■ **Work item**
In the listing below, find the line that contains "whole-machine rules -/" and the line that contains "def Obligations.PresentQueueRunsToItsEnd : Prop". Quote both and every line between them, exactly, and nothing more.

■ **Supplied material**
▼

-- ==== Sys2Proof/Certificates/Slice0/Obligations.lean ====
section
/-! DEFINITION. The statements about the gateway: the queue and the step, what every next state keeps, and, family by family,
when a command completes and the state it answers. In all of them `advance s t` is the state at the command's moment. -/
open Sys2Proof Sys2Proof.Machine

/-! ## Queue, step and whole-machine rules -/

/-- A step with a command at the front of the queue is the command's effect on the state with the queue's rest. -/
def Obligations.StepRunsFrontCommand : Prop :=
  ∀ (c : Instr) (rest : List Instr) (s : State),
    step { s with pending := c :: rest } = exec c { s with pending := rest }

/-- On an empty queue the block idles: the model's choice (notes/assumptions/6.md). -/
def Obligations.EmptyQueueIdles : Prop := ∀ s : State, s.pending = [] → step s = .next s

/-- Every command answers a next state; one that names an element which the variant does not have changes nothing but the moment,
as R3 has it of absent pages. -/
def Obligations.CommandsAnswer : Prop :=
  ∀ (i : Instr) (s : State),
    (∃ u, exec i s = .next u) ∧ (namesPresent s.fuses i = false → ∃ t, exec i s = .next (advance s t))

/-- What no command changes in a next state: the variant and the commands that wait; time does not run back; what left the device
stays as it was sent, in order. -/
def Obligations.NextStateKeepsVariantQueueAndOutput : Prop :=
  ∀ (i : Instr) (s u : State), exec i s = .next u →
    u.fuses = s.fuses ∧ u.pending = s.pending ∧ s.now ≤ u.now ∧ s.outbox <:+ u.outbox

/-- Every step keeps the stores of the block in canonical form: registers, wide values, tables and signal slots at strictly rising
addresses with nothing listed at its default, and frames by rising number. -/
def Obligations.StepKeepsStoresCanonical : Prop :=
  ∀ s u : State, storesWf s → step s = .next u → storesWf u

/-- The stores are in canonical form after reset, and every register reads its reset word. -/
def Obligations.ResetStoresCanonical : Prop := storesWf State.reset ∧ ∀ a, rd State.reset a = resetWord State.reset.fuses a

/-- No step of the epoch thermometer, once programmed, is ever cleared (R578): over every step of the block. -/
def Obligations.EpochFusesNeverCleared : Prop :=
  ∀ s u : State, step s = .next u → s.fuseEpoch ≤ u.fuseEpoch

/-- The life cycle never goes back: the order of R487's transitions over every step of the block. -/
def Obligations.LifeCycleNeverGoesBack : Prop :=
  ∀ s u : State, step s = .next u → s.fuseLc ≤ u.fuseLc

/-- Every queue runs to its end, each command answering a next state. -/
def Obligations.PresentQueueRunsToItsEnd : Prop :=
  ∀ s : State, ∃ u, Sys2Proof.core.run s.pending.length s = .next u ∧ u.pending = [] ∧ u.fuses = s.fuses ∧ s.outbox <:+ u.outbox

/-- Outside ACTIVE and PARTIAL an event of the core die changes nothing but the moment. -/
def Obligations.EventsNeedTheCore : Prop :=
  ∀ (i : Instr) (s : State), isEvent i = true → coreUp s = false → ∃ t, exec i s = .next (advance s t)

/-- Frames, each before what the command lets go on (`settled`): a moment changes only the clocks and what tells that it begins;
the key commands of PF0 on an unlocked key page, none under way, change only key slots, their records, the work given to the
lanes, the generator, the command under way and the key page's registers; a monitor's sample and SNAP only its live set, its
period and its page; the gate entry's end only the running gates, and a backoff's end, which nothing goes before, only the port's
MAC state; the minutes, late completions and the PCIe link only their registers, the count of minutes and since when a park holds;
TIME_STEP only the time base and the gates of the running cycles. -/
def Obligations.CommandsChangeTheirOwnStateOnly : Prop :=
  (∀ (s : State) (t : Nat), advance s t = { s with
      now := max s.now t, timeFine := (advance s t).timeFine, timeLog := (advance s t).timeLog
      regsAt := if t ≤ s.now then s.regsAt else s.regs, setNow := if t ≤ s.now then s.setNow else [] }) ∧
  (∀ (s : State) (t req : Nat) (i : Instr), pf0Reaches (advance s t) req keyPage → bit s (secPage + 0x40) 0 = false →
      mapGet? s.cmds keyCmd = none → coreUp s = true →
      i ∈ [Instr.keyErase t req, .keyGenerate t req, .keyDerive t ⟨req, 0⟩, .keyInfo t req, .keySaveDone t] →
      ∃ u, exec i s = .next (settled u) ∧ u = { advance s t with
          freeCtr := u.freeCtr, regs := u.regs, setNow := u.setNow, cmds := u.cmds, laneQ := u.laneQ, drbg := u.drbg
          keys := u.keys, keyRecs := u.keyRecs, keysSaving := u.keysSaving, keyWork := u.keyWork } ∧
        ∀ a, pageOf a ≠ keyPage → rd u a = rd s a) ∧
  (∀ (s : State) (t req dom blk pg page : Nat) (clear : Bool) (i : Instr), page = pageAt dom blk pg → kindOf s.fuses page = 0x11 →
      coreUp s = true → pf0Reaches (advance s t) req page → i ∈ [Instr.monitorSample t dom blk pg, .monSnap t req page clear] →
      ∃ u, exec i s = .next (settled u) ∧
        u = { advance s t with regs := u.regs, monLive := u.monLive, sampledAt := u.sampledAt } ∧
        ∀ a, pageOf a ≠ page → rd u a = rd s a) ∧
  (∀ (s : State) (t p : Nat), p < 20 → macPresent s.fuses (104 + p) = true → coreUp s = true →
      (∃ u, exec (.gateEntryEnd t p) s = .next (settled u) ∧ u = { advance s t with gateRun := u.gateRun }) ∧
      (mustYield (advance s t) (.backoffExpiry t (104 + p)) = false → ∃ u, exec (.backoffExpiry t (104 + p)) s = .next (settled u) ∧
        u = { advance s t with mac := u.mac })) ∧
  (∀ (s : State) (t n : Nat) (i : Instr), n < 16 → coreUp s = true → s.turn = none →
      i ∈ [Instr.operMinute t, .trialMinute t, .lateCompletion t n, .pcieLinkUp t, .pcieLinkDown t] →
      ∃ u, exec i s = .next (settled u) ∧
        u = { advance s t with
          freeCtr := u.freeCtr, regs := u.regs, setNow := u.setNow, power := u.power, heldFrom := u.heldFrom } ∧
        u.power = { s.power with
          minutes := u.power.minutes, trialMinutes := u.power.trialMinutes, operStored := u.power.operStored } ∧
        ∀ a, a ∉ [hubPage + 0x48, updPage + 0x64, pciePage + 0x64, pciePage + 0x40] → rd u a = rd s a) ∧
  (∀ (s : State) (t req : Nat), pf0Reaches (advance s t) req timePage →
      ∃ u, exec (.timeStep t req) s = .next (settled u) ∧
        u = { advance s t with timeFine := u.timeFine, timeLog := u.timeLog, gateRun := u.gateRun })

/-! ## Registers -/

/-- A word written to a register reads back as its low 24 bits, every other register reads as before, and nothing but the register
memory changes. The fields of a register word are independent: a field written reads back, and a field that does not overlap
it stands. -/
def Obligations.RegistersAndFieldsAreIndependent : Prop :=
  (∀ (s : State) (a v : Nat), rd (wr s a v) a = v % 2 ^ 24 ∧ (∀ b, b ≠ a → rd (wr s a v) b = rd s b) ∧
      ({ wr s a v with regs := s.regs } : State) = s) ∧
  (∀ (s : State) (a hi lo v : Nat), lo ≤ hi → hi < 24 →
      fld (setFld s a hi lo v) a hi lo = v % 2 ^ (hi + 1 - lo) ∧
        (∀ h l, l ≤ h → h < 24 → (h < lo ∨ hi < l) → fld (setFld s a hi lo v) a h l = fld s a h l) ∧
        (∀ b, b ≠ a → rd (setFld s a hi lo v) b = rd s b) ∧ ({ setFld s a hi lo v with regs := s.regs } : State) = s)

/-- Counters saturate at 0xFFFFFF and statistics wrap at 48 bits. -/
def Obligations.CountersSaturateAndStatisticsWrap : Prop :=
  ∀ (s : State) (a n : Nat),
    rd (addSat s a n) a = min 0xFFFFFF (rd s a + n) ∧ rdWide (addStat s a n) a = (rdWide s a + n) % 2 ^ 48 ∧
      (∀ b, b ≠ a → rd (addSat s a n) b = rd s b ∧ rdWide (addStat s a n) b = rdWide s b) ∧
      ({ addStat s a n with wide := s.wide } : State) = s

▲

■ **Exercise output**
/-! ## Queue, step and whole-machine rules -/

/-- A step with a command at the front of the queue is the command's effect on the state with the queue's rest. -/
def Obligations.StepRunsFrontCommand : Prop :=
  ∀ (c : Instr) (rest : List Instr) (s : State),
    step { s with pending := c :: rest } = exec c { s with pending := rest }

/-- On an empty queue the block idles: the model's choice (notes/assumptions/6.md). -/
def Obligations.EmptyQueueIdles : Prop := ∀ s : State, s.pending = [] → step s = .next s

/-- Every command answers a next state; one that names an element which the variant does not have changes nothing but the moment,
as R3 has it of absent pages. -/
def Obligations.CommandsAnswer : Prop :=
  ∀ (i : Instr) (s : State),
    (∃ u, exec i s = .next u) ∧ (namesPresent s.fuses i = false → ∃ t, exec i s = .next (advance s t))

/-- What no command changes in a next state: the variant and the commands that wait; time does not run back; what left the device
stays as it was sent, in order. -/
def Obligations.NextStateKeepsVariantQueueAndOutput : Prop :=
  ∀ (i : Instr) (s u : State), exec i s = .next u →
    u.fuses = s.fuses ∧ u.pending = s.pending ∧ s.now ≤ u.now ∧ s.outbox <:+ u.outbox

/-- Every step keeps the stores of the block in canonical form: registers, wide values, tables and signal slots at strictly rising
addresses with nothing listed at its default, and frames by rising number. -/
def Obligations.StepKeepsStoresCanonical : Prop :=
  ∀ s u : State, storesWf s → step s = .next u → storesWf u

/-- The stores are in canonical form after reset, and every register reads its reset word. -/
def Obligations.ResetStoresCanonical : Prop := storesWf State.reset ∧ ∀ a, rd State.reset a = resetWord State.reset.fuses a

/-- No step of the epoch thermometer, once programmed, is ever cleared (R578): over every step of the block. -/
def Obligations.EpochFusesNeverCleared : Prop :=
  ∀ s u : State, step s = .next u → s.fuseEpoch ≤ u.fuseEpoch

/-- The life cycle never goes back: the order of R487's transitions over every step of the block. -/
def Obligations.LifeCycleNeverGoesBack : Prop :=
  ∀ s u : State, step s = .next u → s.fuseLc ≤ u.fuseLc

/-- Every queue runs to its end, each command answering a next state. -/
def Obligations.PresentQueueRunsToItsEnd : Prop :=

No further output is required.